The Cervix as an Immune Barrier

One of the cervix’s lesser-known roles is acting as a gatekeeper against infection. The upper reproductive tract, including the uterus, fallopian tubes, and ovaries, needs to stay relatively sterile. The cervix is a major line of defense keeping bacteria, viruses, and fungi from traveling upward.

Cervical mucus does much of this work. It’s mostly water, but it contains a family of large proteins called mucins that physically trap microorganisms before they can reach the uterus. The mucus plug that forms during pregnancy concentrates these protective substances even further, with some antimicrobial compounds found at concentrations roughly 75 times higher than in regular vaginal fluid.

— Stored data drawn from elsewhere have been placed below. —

/-- The delay depends only on which active channels there are (rule R158). -/
theorem nextDelay_le_of_subset {cs ds : Channels} (h : ∀ i : ChannelIx, ∃ j : ChannelIx, ds[j] = cs[i]) :
    (nextDelay ds).toNat ≤ (nextDelay cs).toNat := by
  by_cases hidle : ∀ i : ChannelIx, cs[i].period = 0xFFFF#16
  · rw [nextDelay_idle hidle]
    exact nextDelay_le_idle ds
  · obtain ⟨i, hi⟩ := not_forall.1 hidle
    obtain ⟨⟨k, hk, hattained⟩, -⟩ := nextDelay_active hi
    obtain ⟨j, hj⟩ := h k
    obtain ⟨-, hle⟩ := nextDelay_active (cs := ds) (i := j) (by rwa [hj])
    rw [hattained, ← hj]
    exact hle j (by rwa [hj])

/-! ## The next match -/

/-- Rule R155, whole: the COMPARE advance and the next ELAPSED that a delay gives, and where it does. -/
theorem advance_cases (p : Params) (nd : Delay) :
    (nd = Config.idleSentinel ∧ compareAdvance p nd = heartbeatStep p ∧ nextElapsed p nd = heartbeatStep p) ∨
    (nd ≠ Config.idleSentinel ∧ p.set.coalesceWindow ≤ nd.toNat ∧ compareAdvance p nd = coalesceWindow p ∧
      nextElapsed p nd = coalesceWindow p) ∨
    (nd ≠ Config.idleSentinel ∧ nd.toNat < p.set.coalesceWindow ∧ nd.toNat < p.set.nearMissEps ∧
      compareAdvance p nd = nd.setWidth 16 + nearMissEps p ∧ nextElapsed p nd = nd.setWidth 16) ∨
    (nd ≠ Config.idleSentinel ∧ nd.toNat < p.set.coalesceWindow ∧ p.set.nearMissEps ≤ nd.toNat ∧
      compareAdvance p nd = nd.setWidth 16 ∧ nextElapsed p nd = nd.setWidth 16) := by
  unfold compareAdvance nextElapsed
  by_cases hidle : nd = Config.idleSentinel
  · exact .inl ⟨hidle, if_pos hidle, if_pos hidle⟩
  · rw [if_neg hidle, if_neg hidle]
    by_cases hwindow : nd.toNat < p.set.coalesceWindow
    · rw [if_pos hwindow, if_pos hwindow]
      by_cases hnear : nd.toNat < p.set.nearMissEps
      · exact .inr (.inr (.inl ⟨hidle, hwindow, hnear, if_pos hnear, rfl⟩))
      · exact .inr (.inr (.inr ⟨hidle, hwindow, Nat.not_lt.1 hnear, if_neg hnear, rfl⟩))
    · exact .inr (.inl ⟨hidle, Nat.not_lt.1 hwindow, if_neg hwindow, if_neg hwindow⟩)

/-- A delay below the coalescing window loses nothing as a tick count. -/
theorem toNat_setWidth_of_lt_window {p : Params} {nd : Delay} (h : nd.toNat < p.set.coalesceWindow) :
    (nd.setWidth 16).toNat = nd.toNat := by
  obtain ⟨-, -, -, -, -, -, hwindow, -⟩ := legal_bounds p
  rw [BitVec.toNat_setWidth]
  exact Nat.mod_eq_of_lt (by omega)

Beyond the mucus itself, the cells lining the cervix produce a range of natural germ-killing compounds. Some punch holes in bacterial cell walls. Others starve microbes by binding to the iron they need to survive. Several of these compounds are also active against viruses, including HIV. The cervix also has specialized receptors that detect molecular patterns unique to invading pathogens and trigger a broader immune response when needed. In short, the cervix is far more than a passive doorway. It’s an active part of the body’s immune system.

The Cervix During Labor and Delivery

During pregnancy, the cervix stays long, firm, and tightly closed to support the growing pregnancy and keep the uterus sealed. As delivery approaches, hormonal shifts cause the cervix to soften and thin out, a process called effacement. Effacement is measured as a percentage: 0% means the cervix is still its full thickness, and 100% means it has thinned completely.

Dilation is the other half of the equation. The cervix needs to open from essentially closed to 10 centimeters for a baby to pass through. Early labor typically involves gradual dilation up to about 5 or 6 centimeters, which can take hours or even days. The active phase picks up from 6 centimeters to full dilation and generally moves much faster. Hospitals typically admit patients once dilation reaches 4 to 5 centimeters with at least 80% effacement and regular, strong contractions.

Common Cervical Conditions

Several benign conditions can affect the cervix. Nabothian cysts are small, mucus-filled bumps that form when the glands on the cervix’s surface get blocked, usually during normal tissue turnover or after healing from inflammation, childbirth, or minor procedures. They’re extremely common and almost always harmless. Most cause no symptoms at all and are found incidentally during routine exams. Occasionally a larger cyst can cause pelvic discomfort or unusual discharge, but treatment is rarely needed.

Cervicitis, or inflammation of the cervix, can result from sexually transmitted infections, bacterial imbalances, or irritation from products like spermicides. It may cause unusual discharge, bleeding between periods, or pain during intercourse, though it can also be silent. Cervical polyps are small growths on the cervical canal that sometimes cause irregular bleeding. Like nabothian cysts, they’re almost always non-cancerous.

Cervical Cancer Screening Guidelines

The transformation zone, where the two tissue types of the cervix meet, is where abnormal cell changes most often develop. Nearly all cervical cancers are caused by persistent infection with certain strains of HPV (human papillomavirus), which is why screening focuses on detecting either abnormal cells or the virus itself before cancer has a chance to develop.

Current recommendations from the U.S. Preventive Services Task Force break screening down by age. People aged 21 to 29 should get a Pap test every three years. From age 30 to 65, there are three options: a Pap test alone every three years, an HPV test alone every five years, or both tests together every five years. Screening is not recommended before age 21, and people over 65 with a history of normal results can generally stop. Those who have had a hysterectomy that removed the cervix and have no history of precancerous cervical changes do not need screening.

These intervals apply to people at average risk. A history of abnormal results, a compromised immune system, or prenatal exposure to certain medications may call for more frequent monitoring.